Tax “Extenders” Bill Enacted With Real Estate-Backed Provisions, but Key Benefits Will Lapse Again on Jan. 1st; Coalition Letter Urges President Obama to Drop “Like-Kind Exchange” Proposal  

Hours before the 113th congressional session came to a close, the Senate on Tuesday gave final approval to a  $41.6 billion tax “extenders” package that includes provisions backed by commercial real estate.  The bill cleared the House last week, but was delayed by Sen.
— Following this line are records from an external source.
-- ==== Sys2Proof/Safety.lean ====
section
/-! DEFINITION. The terms the claims use: the invariants of 10_state.md R44, HOST's duties (70_reset_and_hazards.md R303), and what a start of
a transmission writes, spelled out from 42_transmission_driver.md R171 without the machine's own procedures. -/

namespace Sys2Proof.Safety

open Sys2Proof
open Sys2Proof.Machine

/-- A transmission is in flight: what R44 clause 3 says of a state with DRV_STATE = TRANSMITTING, with two facts R178 gives: every symbol
that left waited for its programmed time, and completion is reported only after the last. -/
structure InFlight (s : State) : Prop where
  attached : s.attached = true
  sbLen_pos : 1 ≤ s.sbLen
  sbLen_le : s.sbLen ≤ s.cfg.hwDepth
  pIdx_le : s.pIdx ≤ s.sbLen
  txDur_eq : s.txDur = programmedTime s.sb s.sbLen
  timeout_eq : s.timeout = s.txDur + s.cfg.marginTicks
  noResult : s.drvResult = .noResult
  runXorDone : s.pRun = !s.done
  doneAtEnd : s.done = true → s.pIdx = s.sbLen
  notEarly : programmedTime s.sb s.pIdx ≤ s.timer

/-- SEQ holds a whole frame (R44 clause 1, R156). -/
def HoldsFrame (s : State) : Prop :=
  1 ≤ s.cfg.n ∧ s.cfg.n ≤ s.cfg.nMax ∧
    ∃ c : List Color, c.length = s.cfg.n ∧ colorsLegal s.cfg c = true ∧ s.seq = frameSymbols s.cfg c

/-- The invariant of every state reachable from reset under an admitted configuration, with no premise on HOST: R44 clauses 1 to 4, 6 to 8, the
first part of clause 5, and the widths of R29, R31 and R45. -/
structure Inv (s : State) : Prop where
  admitted : Machine.admitted s.cfg = true
  seqEmpty : s.seqValid = false → s.seq = []
  seqFrame : s.seqValid = true → HoldsFrame s
  idle : s.drvState = .idle → s.pRun = false ∧ s.sbLen = 0 ∧ s.pIdx = 0 ∧ s.done = false
  busy : s.drvState = .transmitting → InFlight s
  sbLen_eq : s.sb.length = s.sbLen
  sbWf : ∀ w ∈ s.sb, wordWf w = true
  pendIdle : s.taskState = .idle → s.pendValid = false
  pendEmpty : s.pendValid = false → s.pend = []
  pendLen : s.pend.length ≤ 65535
  pendLegal : colorsLegal s.cfg s.pend = true
  taskAttached : s.taskState = .transmitting → s.attached = true
  low : s.line = false
  timer_lt : s.timer < 2 ^ 32
  timeout_lt : s.timeout < 2 ^ 32 - 1
  txDur_lt : s.txDur < 2 ^ 32 - 1

/-- HOST's duty 2 (R303): in a run that uses UPDATE, HOST issues no BUILD, TRANSMIT or CHRESET of its own. -/
def keepsDuty : Instr → Bool
  | .build _ | .transmit | .chreset => false
  | .encbit _ | .encbyte _ | .attach | .update _ | .ticks _ | .ticksUp _ | .xlate _ | .tick | .pEmit | .hwDone | .txComplete
  | .txTimeout | .taskFinish | .reset => true

/-- The rest of R44 clause 5, which needs HOST's duty: an idle task has an idle driver with no result posted, a waiting task has a
transmission or its result, and no sequence is left over. -/
structure TaskForm (s : State) : Prop where
  idle : s.taskState = .idle → s.drvState = .idle ∧ s.drvResult = .noResult
  waiting : s.taskState = .transmitting → s.drvState = .transmitting ∨ s.drvResult ≠ .noResult
  noSeq : s.seqValid = false

/-- The peripheral word of a Timing Symbol as a number, from the field table of R93 and the cases of R216. -/
def wordOf (ts : TimingSymbol) : Word :=
  if ts.hi = 0 then BitVec.ofNat 32 ((ts.lo - ts.lo / 2) + 65536 * (ts.lo / 2))
  else BitVec.ofNat 32 (ts.hi + 32768 + 65536 * ts.lo)

/-- A Timing Symbol inside the domain of XLATE (R216). -/
def InDomain (ts : TimingSymbol) : Prop :=
  (1 ≤ ts.hi ∧ ts.hi ≤ 32767 ∧ 1 ≤ ts.lo ∧ ts.lo ≤ 32767) ∨ (ts.hi = 0 ∧ 2 ≤ ts.lo ∧ ts.lo ≤ 65534)

/-- The runs a Timing Symbol puts on the pin (R185). -/
def symbolRuns (ts : TimingSymbol) : List WaveItem :=
  if ts.hi = 0 then [.run false (ts.lo - ts.lo / 2), .run false (ts.lo / 2)] else [.run true ts.hi, .run false ts.lo]

/-- The state after a start with the sequence `q` (R171). -/
def started (s : State) (q : List TimingSymbol) : State :=
  { s with
    sb := q.map wordOf
    sbLen := q.length
    txDur := (q.map (fun ts => ts.hi + ts.lo)).sum
    timeout := (q.map (fun ts => ts.hi + ts.lo)).sum + s.cfg.marginTicks
    timer := 0
    done := false
    drvResult := .noResult
    pIdx := 0
    pRun := true
    seq := []
    seqValid := false
    drvState := .transmitting }

/-- What TASK_FINISH reports of a posted DRV_RESULT (R28, R233). -/
def reported : DrvResult → List Result
  | .noResult => []
  | .ok => [.ok]
  | .hardwareTimeout => [.failed .hardwareTimeout]

/-- The strip size is supported and the buffer has its length, so the builder's tests pass (R151). -/
def BuildsFrame (cfg : Config) (c : List Color) : Prop :=
  1 ≤ cfg.n ∧ cfg.n ≤ cfg.nMax ∧ c.length = cfg.n

/-- An operation that neither ends nor cuts a transmission in flight. -/
def leavesInFlight : Instr → Bool
  | .txComplete | .txTimeout | .reset => false
  | .encbit _ | .encbyte _ | .build _ | .attach | .transmit | .chreset | .update _ | .ticks _ | .ticksUp _ | .xlate _ | .tick
  | .pEmit | .hwDone | .taskFinish => true

/-- The sequence a start hands over to the channel: TRANSMIT hands over SEQ (R171), UPDATE and TASK_FINISH the frame they build (R231, R233). -/
def handedOver (s : State) : Instr → List TimingSymbol
  | .transmit => s.seq
  | .update c => frameSymbols s.cfg c
  | .taskFinish => frameSymbols s.cfg s.pend
  | .encbit _ | .encbyte _ | .build _ | .attach | .chreset | .ticks _ | .ticksUp _ | .xlate _ | .tick | .pEmit | .hwDone
  | .txComplete | .txTimeout | .reset => []

/-- The frames the task takes up in a step: that of an UPDATE in IDLE (R232), the pending one of a TASK_FINISH (R233). -/
def takesUp (s : State) : Instr → Nat
  | .update _ => if s.taskState = .idle then 1 else 0
  | .taskFinish => if s.pendValid = true then 1 else 0
  | .encbit _ | .encbyte _ | .build _ | .attach | .transmit | .chreset | .ticks _ | .ticksUp _ | .xlate _ | .tick | .pEmit | .hwDone
  | .txComplete | .txTimeout | .reset => 0

/-- The frames the task takes up along a run. -/
def framesTakenUp : List Instr → State → Nat
  | [], _ => 0
  | i :: is, s =>
    match exec i s with
    | .next t => takesUp s i + framesTakenUp is t
    | .fault _ => 0
    | .refused _ => 0

/-- The frames the task still owes an answer: the one it waits for, if it waits (R24). -/
def awaited (s : State) : Nat :=
  match s.taskState with
  | .idle => 0
  | .transmitting => 1

/-- An operation that may come while the task holds a result it has not reported: it keeps HOST's duty and is neither TASK_FINISH nor RESET. -/
def leavesResult : Instr → Bool
  | .taskFinish | .reset | .build _ | .transmit | .chreset => false
  | .encbit _ | .encbyte _ | .attach | .update _ | .ticks _ | .ticksUp _ | .xlate _ | .tick | .pEmit | .hwDone | .txComplete
  | .txTimeout => true

/-- The 1 bits of a byte. -/
def onesOf (v : Byte) : Nat :=
  ((List.range 8).filter (fun j => v.getLsbD j)).length

/-- The number of 1 bits of a frame, n1 of R172. -/
def frameOnes (cfg : Config) (c : List Color) : Nat :=
  ((wireBytes cfg c).map onesOf).sum

end Sys2Proof.Safety
end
Tom Coburn’s (R-OK) objections that the measure was not “offset” or paid for.  The “Tax Increase Prevention Act of 2014” (H.R. 5771) ultimately cleared the Senate by a vote of 76-16, and was signed into law by President Obama this afternoon. 

Obama Signs into Law Oval Office

After the Senate on Tuesday gave final approval to a  $41.6 billion tax “extenders” package that includes provisions backed by commercial real estate, the “Tax Increase Prevention Act of 2014” (H.R. 5771) ultimately cleared the Senate by a vote of 76-16, and was signed into law by President Obama this afternoon.

The 50+ business and individual tax provisions in the bill were extended retroactively to the beginning of 2014, but are set to expire again on Dec. 31, 2014. Senators of both parties criticized the lack of certainty for taxpayers in 2015.

“Congress is turning in its tax homework eleven-and-a-half months late and expects to earn full credit,” said Finance Chairman Ron Wyden (D-OR), who pressed for an extension through 2015 and was one of eight Democrats who voted against the bill on Tuesday.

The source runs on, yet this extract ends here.